UNITED NATIONS — The United Nations stepped up complaints about Morocco's tactics in Western Sahara as the UN Security Council on Tuesday held its annual talks on efforts to end deadlock over the territory's future.
UN leader Ban Ki-moon has told the Security Council that the UN mission's communications from the Moroccan-controlled territory with UN headquarters have been "compromised."
He said various "factors have undermined the mission's ability to monitor and report consistently on the situation" in Western Sahara and has asked for the mission to be beefed up.
With years of UN-brokered talks between Morocco and Polisario Front rebels showing no sign of a breakthrough, the Security Council faces growing pressure to let the mission investigate human rights violations.
Diplomats said the UN report was one of the most critical in many years on events in Western Sahara, which Morocco started to annex in 1975 after Spain withdrew. The Polisario started a guerilla war and the UN brokered a ceasefire in 1991.
"Allegations of spying on the headquarters of the MINURSO mission particularly show the UN's frustration," said one Security Council diplomat. MINURSO is the official title of the UN mission.
Ban said in his report to the council that there have been "indications that the confidentiality of the communications between MINURSO headquarters and New York has, at least on one occasion, been compromised."
The UN compound is a former hotel in Laayoune, the main city which is under Moroccan control. The report did not say who had "compromised" UN communications, however.
The UN compound is surrounded by 21 Moroccan flags and the UN is also upset that Morocco forces UN cars to display Moroccan diplomatic plates. Everywhere else in the world UN vehicles use a neutral UN registration. When the cars cross into areas controlled by the Polisario they have to change to UN plates.

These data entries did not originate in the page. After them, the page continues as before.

-- ==== Sys2Proof/Tests/Slice0.lean ====
section
/-! SUPPORT. Tests, and a witness for every obligation with hypotheses. Every expected value is the spec's own: a rule's example
or a line of 95_test_vectors.md, named at the test; nothing is copied from the model's answers. -/

namespace Sys2Proof.Tests

set_option Elab.async false

open Sys2Proof.Machine

/-! ## Well-formedness: each check refuses an ill-formed term -/

/-- P2 of 95_test_vectors.md: a name used on the port of its own width. -/
theorem test_wf_accepts : Program.wf []
    [⟨.keysched (.lit 0x0123456789ABCDEF) (.lit 1), some "k1"⟩, ⟨.fround (.lit 0xF0AAF0AA) (.ref "k1"), some "f1"⟩] = true := by
  decide

theorem test_wf_literal_too_wide :
    Program.wf [] [⟨.encipher (.lit (2 ^ 64)) (.lit 0), none⟩] = false ∧
    Program.wf [] [⟨.decipher (.lit 0) (.lit (2 ^ 64)), none⟩] = false ∧
    Program.wf [] [⟨.keysched (.lit 0) (.lit 256), none⟩] = false ∧
    Program.wf [] [⟨.fround (.lit (2 ^ 32)) (.lit 0), none⟩] = false ∧
    Program.wf [] [⟨.fround (.lit 0) (.lit (2 ^ 48)), none⟩] = false ∧
    Program.wf [] [⟨.process (.lit (2 ^ 64)) (.lit 0) .decipher, none⟩] = false := by decide

theorem test_wf_unbound_name :
    Program.wf [] [⟨.decipher (.ref "c") (.lit 0), none⟩, ⟨.encipher (.lit 0) (.lit 0), some "c"⟩] = false := by decide

theorem test_wf_name_of_another_width :
    Program.wf [] [⟨.encipher (.lit 0) (.lit 0), some "c"⟩, ⟨.fround (.lit 0) (.ref "c"), none⟩] = false := by decide

/-! ## Decode: the words of 30_encoding.md R82 written out, on ports whose other operands hold anything (R92) -/

/-- Ports that all carry something. -/
def ports (op : BitVec 2) : CommandPorts :=
  { op := op, blockIn := 0x0123456789ABCDEF#64, keyIn := 0x133457799BBCDFF1#64, roundIn := 0b00010001#8
    halfIn := 0xF0AAF0AA#32, subkeyIn := 0x0B02679B49A5#48 }

theorem test_decode_encipher : decode (ports 0b00#2) = .encipher 0x0123456789ABCDEF#64 0x133457799BBCDFF1#64 := by decide
theorem test_decode_decipher : decode (ports 0b01#2) = .decipher 0x0123456789ABCDEF#64 0x133457799BBCDFF1#64 := by decide
theorem test_decode_keysched : decode (ports 0b10#2) = .keysched 0x133457799BBCDFF1#64 17#8 := by decide
theorem test_decode_fround : decode (ports 0b11#2) = .fround 0xF0AAF0AA#32 0x0B02679B49A5#48 := by decide

/-- R82: the encoding writes the opcode and the operand ports of its format. -/
theorem test_encode : encode (.keysched 5#64 16#8) = { CommandPorts.zero with op := 0b10#2, keyIn := 5#64, roundIn := 16#8 } := by
  decide

/-! ## The functions -/

/-- The `w` bits of `v`, as the value of a computation. -/
def bits (v w : Nat) : Option BitSeq := some (bitsOf v w)

/-- R110, R111, R113 examples; 95_test_vectors.md 3.1. -/
theorem test_int_conversions :
    (intToBits 0xA5 8).value = some [true, false, true, false, false, true, false, true] ∧
    (intToBits 13 4).value = some [true, true, false, true] ∧ (intToBits 0 0).value = some [] ∧
    (intToBits 256 8).aborts = some .outsideDomain ∧ bitsToInt [] = 0 ∧
    bitsToInt [true, false, true, false, false, true, false, true] = 165 := by decide

/-- R115, R116 examples. -/
theorem test_xor_and :
    (xorSeq (bitsOf 0b10100101 8) (bitsOf 0b00001111 8)).value = bits 0b10101010 8 ∧
    (xorSeq (bitsOf 0b101 3) (bitsOf 0b10 2)).aborts = some .lengthMismatch ∧
    (andSeq (bitsOf 0b10100101 8) (bitsOf 0b00001111 8)).value = bits 0b00000101 8 ∧
    (andSeq [true] []).aborts = some .lengthMismatch := by decide

/-- R117 examples. -/
theorem test_rotate_left :
    (rotateLeft (bitsOf 0b10100101 8) 3 true).value = bits 0b00101101 8 ∧
    (rotateLeft (bitsOf 0b10100101 8) 3 false).value = bits 0b00101000 8 ∧
    (rotateLeft (bitsOf 0b10100101 8) 8 true).value = bits 0b10100101 8 ∧
    (rotateLeft (bitsOf 0b10100101 8) 8 false).value = bits 0 8 ∧
    (rotateLeft (bitsOf 0b10100101 8) 9 true).aborts = some .outsideDomain := by decide

/-- 95_test_vectors.md 3.1 (illustrative tables) and 3.3. -/
theorem test_permute :
    (permute (bitsOf 0b1000 4) ⟨4, [2, 1, 4, 3]⟩).value = bits 0b0100 4 ∧
    (permute (bitsOf 0b10 2) ⟨2, [2, 1, 2, 1, 1]⟩).value = bits 0b01011 5 ∧
    (permute (bitsOf 0 32) tableIP).aborts = some .lengthMismatch ∧
    (permute (bitsOf 0x0123456789ABCDEF 64) tableIP).value = bits 0xCC00CCFFF0AAF0AA 64 ∧
    (permute (bitsOf 0x0123456789ABCDEF 64) tableFP).value = bits 0xFF330FAA00330FAA 64 ∧
    (permute (bitsOf 0x8000000000000000 64) tablePC1).value = bits 0x01000000000000 56 ∧
    (permute (bitsOf 0x80000000000000 56) tablePC2).value = bits 0x080000000000 48 ∧
    (permute (bitsOf 0x12345678 32) tableE).value = bits 0x0A41A82AC3F0 48 ∧
    (permute (bitsOf 0x12345678 32) tableP).value = bits 0x6E34140E 32 := by decide +kernel

/-- 95_test_vectors.md 3.3, the S-box lookups, `011011` among them: not the entry at 27. -/
theorem test_sbox :
    (sbox 0 (bitsOf 0b011011 6)).value = bits 5 4 ∧ (sbox 0 (bitsOf 0b100000 6)).value = bits 4 4 ∧
    (sbox 0 (bitsOf 0b000001 6)).value = bits 0 4 ∧ (sbox 1 (bitsOf 0b100110 6)).value = bits 11 4 ∧
    (sbox 4 (bitsOf 0b100001 6)).value = bits 11 4 ∧ (sbox 7 (bitsOf 0b111111 6)).value = bits 11 4 ∧
    (sbox 0 (bitsOf 0b01101 5)).aborts = some .lengthMismatch := by decide +kernel

/-- 42_key_schedule.md R159: the halves. -/
theorem test_key_halves :
    (keyHalves 0x0123456789ABCDEF#64).value = some (bitsOf 0xF0CCAA0 28, bitsOf 0xAACCF00 28) ∧
    (rotateHalves 1 (bitsOf 0xF0CCAA0 28) (bitsOf 0xAACCF00 28)).value = some (bitsOf 0xE199541 28, bitsOf 0x5599E01 28) ∧
    (rotateHalves 3 (bitsOf 0xF0CCAA0 28) (bitsOf 0xAACCF00 28)).value = some (bitsOf 0x0CCAA0F 28, bitsOf 0xACCF00A 28) := by
  decide +kernel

Ban's report said the flags and the registration plates "create an appearance that raises doubts about the neutrality of the mission."
"In parallel, the Moroccan police presence outside the compound discourages visitors from approaching MINURSO in an independent capacity."
Access to "external contacts is controlled and monitored," Ban's report said.
The UN leader said "MINURSO is unable to exercise fully its peacekeeping monitoring, observation and reporting functions, or to avail of the authority to reverse the erosion of its mandate implementation capabilities on its own."
"It is a hard-hitting report," said one Western diplomat.
In times of cutbacks in the UN system Ban has asked for an extra 15 military observers to be added to the mission of 228 "to bolster its monitoring capacities."
He has also asked again for the mission to have a greater powers to look into allegations of human rights abuses.
"I seek the assistance of the Security Council in reasserting the mandated role of the MINURSO, upholding peacekeeping standards and United Nations neutrality," Ban said in his report.
The 15-nation Security Council is working on a resolution to extend the mandate of the mission in Western Sahara which has to be passed this month.
Morocco's UN mission made no immediate comment on the UN report.